Страница 13 из 66
— А что плохо?
— Плохо? — поморщился Коровин словно от зубной боли. — Я бы не сказал, что плохо… Хуже некуда! Короче, Москва для руководства операцией присылает нам старшего майора госбезопасности Цанаву. Вот уж не знаю, что может быть хуже!
Старший майор госбезопасности Георгий Цанава был племянником зловещего приближенного Берии, комиссара госбезопасности Лаврентия Цанавы. Всесильный и заботливый дядюшка решил, что задание, находящееся на личном контроле у Сталина, самое подходящее дело для того, чтобы племяннику заработать очередное звание и орден, а потому уговорил Берию отправить для личного руковдства операцией по захвату базы-500 старшего майора госбезопасности Георгия Цанаву.
«А что? — подумал Берия. — Коровин — человек опытный, в том числе и по части нейтрализации дураков. Он не допустит, чтобы молодой и самоуверенный Георгий Цанава причинил большой вред делу. Ну а если что пойдет не так, то племянником и дядей можно будет воспользоваться как буфером для смягчения гнева Хозяина, — а для чего же нужны еще эти недалекие мегрелы? Мегрелия породила лишь одного великого человека — Лаврентия Павловича Берию. А остальные — жалкие тупицы, вознесенные к вершинам власти лишь волею гениального земляка».

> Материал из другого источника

-- ==== Sys2Proof/WellFormed.lean ====
section
/-!
DEFINITION. What is well formed: a command word (rules R81, R82) and a configuration (file 93, U9; rules
R8, R96). A command itself has no operand, so every command is well formed.
-/

namespace Sys2Proof

/-- The reserved field `rsv` of a command word, bits 7:4 (R81). -/
def wordRsv (w : Byte) : BitVec 4 := w.extractLsb' 4 4

/-- The opcode field `op` of a command word, bits 3:0 (R81). -/
def wordOp (w : Byte) : BitVec 4 := w.extractLsb' 0 4

/-- A command word is legal when `rsv` is 0 and `op` is one of the seven opcodes (R81, R82). -/
def wordWellFormed (w : Byte) : Bool := wordRsv w == 0#4 && wordOp w ≤ 6#4

/-- Every command is well formed: it has no register field, no immediate and no mode bit (R81). -/
def Instr.wellFormed : Instr → Bool
  | .nop | .ckgen | .ckver | .fenc | .fdec | .penc | .pdec => true

/-- The sample buffer holds a whole train (R8). -/
def Config.capacityOk (c : Config) : Bool := 583 ≤ c.sCap

/-- The three open byte-13 codes are distinct and none is 0x00 (R96, U9). -/
def Config.timerCodesOk (c : Config) : Bool :=
  c.tpStart != 0x00#8 && c.tpEnd != 0x00#8 && c.tpBoth != 0x00#8 &&
    c.tpStart != c.tpEnd && c.tpStart != c.tpBoth && c.tpEnd != c.tpBoth

/-- A configuration of HPIR (U9): anything else is refused, it is no configuration (log 3). -/
def Config.wf (c : Config) : Bool := c.capacityOk && c.timerCodesOk

end Sys2Proof
end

Спустя десять лет придет именно такой случай и Берия без колебаний пожертвует земляком, старым другом и тезкой, — всесильный министр государственной безопасности Белоруссии Лаврентий Цанава окажется в застенках его родной «конторы» потому, что не смог «элегантно» решить вопрос с лидером Еврейского комитета Михоэлсом.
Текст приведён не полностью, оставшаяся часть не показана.